What Every Monero User Needs to Know When It Comes to Networking

By Diego Salazar

It shouldn't come as a surprise to anyone that Monero, and indeed all cryptocurrency, runs on the internet. And yet, even though this statement seems basic and obvious, many do not consider the implications of what this means in regards to their privacy. In other words, there are some things Monero can and can't protect against, just by nature of running on the internet. Some of these considerations are mere inconveniences, while others are much more serious in a scenario where absolute privacy is required. Let's take the time to get familiar with how Monero users interact with each other on the network, and what this means for their privacy.

Starting on the trivial side of things, if a user does not have access to the internet, they cannot download new blocks, propagate transactions on behalf of others, or send transactions of their own. An interesting thing to note is, a user with a full node, without internet access can construct a transaction offline that can be sent later. This is because a ring signature only needs outputs from the blockchain to hide with. A brief reminder on how ring signatures work, it hides the real output that a user is sending among a collection of unaffiliated outputs chosen from the past. If the user has access to these outputs in the form of a fully downloaded blockchain (full node) then they can create the ring signature from the past outputs, and once internet connectivity resumes, propagate the transaction to the network.

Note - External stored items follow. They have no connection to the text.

/-- F_CDM, F_DMDIR, F_DMIMM (R262, R263, R148 to R151). -/
theorem test_decode_data_memory :
    decode 0x70089F = .dmRead .dag2 .primary 1 0 9 3 3 ∧
    decode 0x772614 = .dmReadAlu .dag2 .feedback .rsub 0 6 1 1 0 ∧
    decode 0x757403 = .dmReadMac8to15 .dag2 .feedback .addUU 2 4 0 0 3 ∧
    decode 0x64811C = .dmReadMac4to7 .dag1 .feedback .mulSS 0 1 1 3 0 ∧
    decode 0x7449DF = .dmReadMac2to3 .dag2 .feedback .addRnd 1 1 0xD 3 3 ∧
    decode 0x703A72 = .dmReadMac1 .dag2 .primary 3 2 7 0 2 ∧
    decode 0x7C0820 = .dmWrite .dag2 .feedback 1 0 2 0 0 ∧
    decode 0x7FF5E8 = .dmWriteAlu .dag2 .feedback .absX 2 5 0xE 2 0 ∧
    decode 0x79D69E = .dmWriteMac8to15 .dag2 .primary .subUS 2 6 9 3 2 ∧
    decode 0x6C9ABD = .dmWriteMac4to7 .dag1 .feedback .mulSS 3 2 0xB 3 1 ∧
    decode 0x785E82 = .dmWriteMac2to3 .dag2 .primary .addRnd 3 6 8 0 2 ∧
    decode 0x783159 = .dmWriteMac1 .dag2 .primary 2 1 5 2 1 ∧
    decode 0x8A05E1 = .loadDirect ⟨2, 1⟩ 0x205E ∧
    decode 0x90A3D6 = .storeDirect 0xA3D ⟨0, 6⟩ ∧
    decode 0xAF8808 = .storeImm .dag1 0xF880 2 0 :=
  ⟨rfl, rfl, rfl, rfl, rfl, rfl, rfl, rfl, rfl, rfl, rfl, rfl, rfl, rfl, rfl⟩

/-- F_CMOV, F_DUAL (R261, R266). -/
theorem test_decode_compute_move_and_dual :
    decode 0x2B2D42 = .computeMove .primary (.alu .rsub) 1 5 4 2 ∧
    decode 0xF394FB = .dualRead 3 0 (.alu .and) 2 4 3 3 2 3 :=
  ⟨rfl, rfl⟩

/-! ### One instruction each, with the results the spec's examples give -/

/-- Bank 0 of a reset machine changed. -/
def onBank (f : Bank → Bank) (s : State) : State := onCpu (fun c => { c with bank0 := f c.bank0 }) s

/-- The outcome is a next state with the property. -/
def gives (r : Result) (p : State → Bool) : Bool :=
  match r with
  | .next t => p t
  | .fault _ => false
  | .refused _ => false

/-- The reset machine with the bank 0 registers and the Machine State changed as the test needs. -/
def start (f : Bank → Bank) (g : Cpu → Cpu := id) : State := onCpu g (onBank f State.reset)

/-- 0x7FFF + 1 sets AV and AN and not AC (R171, R176). -/
theorem test_add_overflows :
    gives (exec (.arAdd 0 0 .always) (start fun b => { b with ax0 := 0x7FFF, ay0 := 1 }))
      (fun t => t.cpu.bank0.ar == 0x8000 && t.cpu.astat == 0x06) = true := by decide

/-- The same with AR_SAT: AR is clamped, the flags are those of the unclamped result (R172). -/
theorem test_add_saturates :
    gives (exec (.arAdd 0 0 .always) (start (fun b => { b with ax0 := 0x7FFF, ay0 := 1 }) fun c => { c with mstat := 8 }))
      (fun t => t.cpu.bank0.ar == 0x7FFF && t.cpu.astat == 0x06) = true := by decide

/-- 0x8000 - 1 with AR_SAT clamps to the minimum: carry set (R180). -/
theorem test_sub_saturates :
    gives (exec (.arSub 0 0 .always) (start (fun b => { b with ax0 := 0x8000, ay0 := 1 }) fun c => { c with mstat := 8 }))
      (fun t => t.cpu.bank0.ar == 0x8000 && t.cpu.astat == 0x0C) = true := by decide

/-- 5 - 3 + 0 - 1 with no borrow (R179). -/
theorem test_subC_borrows :
    gives (exec (.arSubC 0 0 .always) (start fun b => { b with ax0 := 5, ay0 := 3 }))
      (fun t => t.cpu.bank0.ar == 1 && t.cpu.astat == 0x08) = true := by decide

/-- ABS of -2 to AF: AS records the sign (R188). -/
theorem test_abs_records_the_sign :
    gives (exec (.afAbsX 0 0 .always) (start fun b => { b with ax0 := 0xFFFE }))
      (fun t => t.cpu.bank0.af == 2 && t.cpu.bank0.ar == 0 && t.cpu.astat == 0x10) = true := by decide

/-- `IF EQ` with AZ = 0 does nothing (R189). -/
theorem test_condition_false :
    gives (exec (.arAdd 0 0 .eq) (start fun b => { b with ax0 := 1, ay0 := 1 }))
      (fun t => t.cpu.bank0.ar == 0 && t.cpu.astat == 0) = true := by decide

/-- `DIVS AY1, AX0` (R190). -/
theorem test_divs :
    gives (exec (.divs 1 0) (start fun b => { b with ax0 := 0x4000, ay1 := 0x1000, ay0 := 0x8000 }))
      (fun t => t.cpu.bank0.af == 0x2001 && t.cpu.bank0.ay0 == 0 && t.cpu.astat == 0) = true := by decide

/-- `DIVQ AX0` (R191). -/
theorem test_divq :
    gives (exec (.divq 0) (start fun b => { b with ax0 := 0x4000, af := 0x2001 }))
      (fun t => t.cpu.bank0.af == 0xC002 && t.cpu.bank0.ay0 == 0 && t.cpu.astat == 0x20) = true := by decide

/-- 0x4000 * 1 lies half way and rounds to the even word 0 (R202). -/
theorem test_round_half_to_even :
    gives (exec (.mrMulRnd 0 0 .always) (start fun b => { b with mx0 := 0x4000, my0 := 1 }))
      (fun t => t.cpu.bank0.mr == 0) = true := by decide

/-- -1 times -1 fractional sets MV (R208). -/
theorem test_mul_overflows :
    gives (exec (.mrMulSS 0 0 .always) (start fun b => { b with mx0 := 0x8000, my0 := 0x8000 }))
      (fun t => t.cpu.bank0.mr == 0x0080000000 && t.cpu.astat == 0x40) = true := by decide

/-- MR minus the largest unsigned product (R219). -/
theorem test_mac_subtracts_unsigned :
    gives (exec (.mrSubUU 0 0 .always) (start fun b => { b with mx0 := 0xFFFF, my0 := 0xFFFF }))
      (fun t => t.cpu.bank0.mr == 0xFE0003FFFE && t.cpu.astat == 0x40) = true := by decide

/-- The middle word to MF; MR is untouched (R220). -/
theorem test_mac_to_mf :
    gives (exec (.mfMulSS 0 0 .always) (start fun b => { b with mx0 := 0x4000, my0 := 0x4000, mr0 := 7 }))
      (fun t => t.cpu.bank0.mf == 0x2000 && t.cpu.bank0.mr == 7 && t.cpu.astat == 0) = true := by decide

/-- Saturating MR to the most positive 32-bit value (R221). -/
theorem test_satMr :
    gives (exec .satMr (start (fun b => { b with mr1 := 0x8000, mr0 := 1 }) fun c => { c with astat := 0x40 }))
      (fun t => t.cpu.bank0.mr == 0x007FFFFFFF && t.cpu.astat == 0x40) = true := by decide

/-- LSHIFT by SE = -4 (R232). -/
theorem test_lshift_right :
    gives (exec (.lshiftHi 0 .always) (start fun b => { b with si := 0x1234, se := 0xFC }))
      (fun t => t.cpu.bank0.sr == 0x01234000) = true := by decide

/-- ASHIFT BY -3 (LO) (R249). -/
theorem test_ashift_immediate :
    gives (exec (.ashiftLoImm 0 0xFD) (start fun b => { b with si := 0x8000 }))
      (fun t => t.cpu.bank0.sr == 0xFFFFF000) = true := by decide

/-- NORM with SE = -10 merged into SR (R241). -/
theorem test_norm_left :
    gives (exec (.orNormHi 0 .always) (start fun b => { b with si := 0x0012, se := 0xF6, sr0 := 3 }))
      (fun t => t.cpu.bank0.sr == 0x48000003) = true := by decide

/-- NORM with SE = 1 shifts AC in (R240). -/
theorem test_norm_right :
    gives (exec (.normHi 0 .always) (start fun b => { b with si := 0x8000, se := 1 }))
      (fun t => t.cpu.bank0.sr == 0x40000000) = true := by decide

/-- EXP (HI) of 0xFFF0 (R244). -/
theorem test_exp_hi :
    gives (exec (.expHi 0 .always) (start fun b => { b with si := 0xFFF0 }))
      (fun t => t.cpu.bank0.se == 0xF5 && t.cpu.astat == 0x80) = true := by decide

/-- EXP (HIX) after an overflow: exponent 1, the opposite sign (R245). -/
theorem test_exp_hix :
    gives (exec (.expHix 3 .always) (start (fun b => { b with ar := 0x8000 }) fun c => { c with astat := 0x04 }))
      (fun t => t.cpu.bank0.se == 1 && t.cpu.astat == 0x04) = true := by decide

/-- EXP (LO) goes on where the upper word was all sign (R246). -/
theorem test_exp_lo :
    gives (exec (.expLo 0 .always) (start (fun b => { b with si := 0xFFF0, se := 0xF1 }) fun c => { c with astat := 0x80 }))
      (fun t => t.cpu.bank0.se == 0xE5) = true := by decide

A user that is using a remote node cannot do this, as when they construct their ring signature, they contact the remote full node for outputs to include in the ring signature. No internet means they can't reach this node, so they do not have offline transaction construction capabilities.

Before we continue into some of the privacy considerations, let's have a brief primer on how the internet works as a whole. The entire internet is nothing more than computers connecting to other computers. That's it. The blog you like to read? Just some files hosted on someone else's computer. This website you're reading this article on (LocalMonero)? Files and code hosted on a computer somewhere. Even big crazy sites work this way. Take YouTube for example. Just video files hosted on Google's gigantic computer systems, and you connect to them to download the video to your own computer so you can watch it.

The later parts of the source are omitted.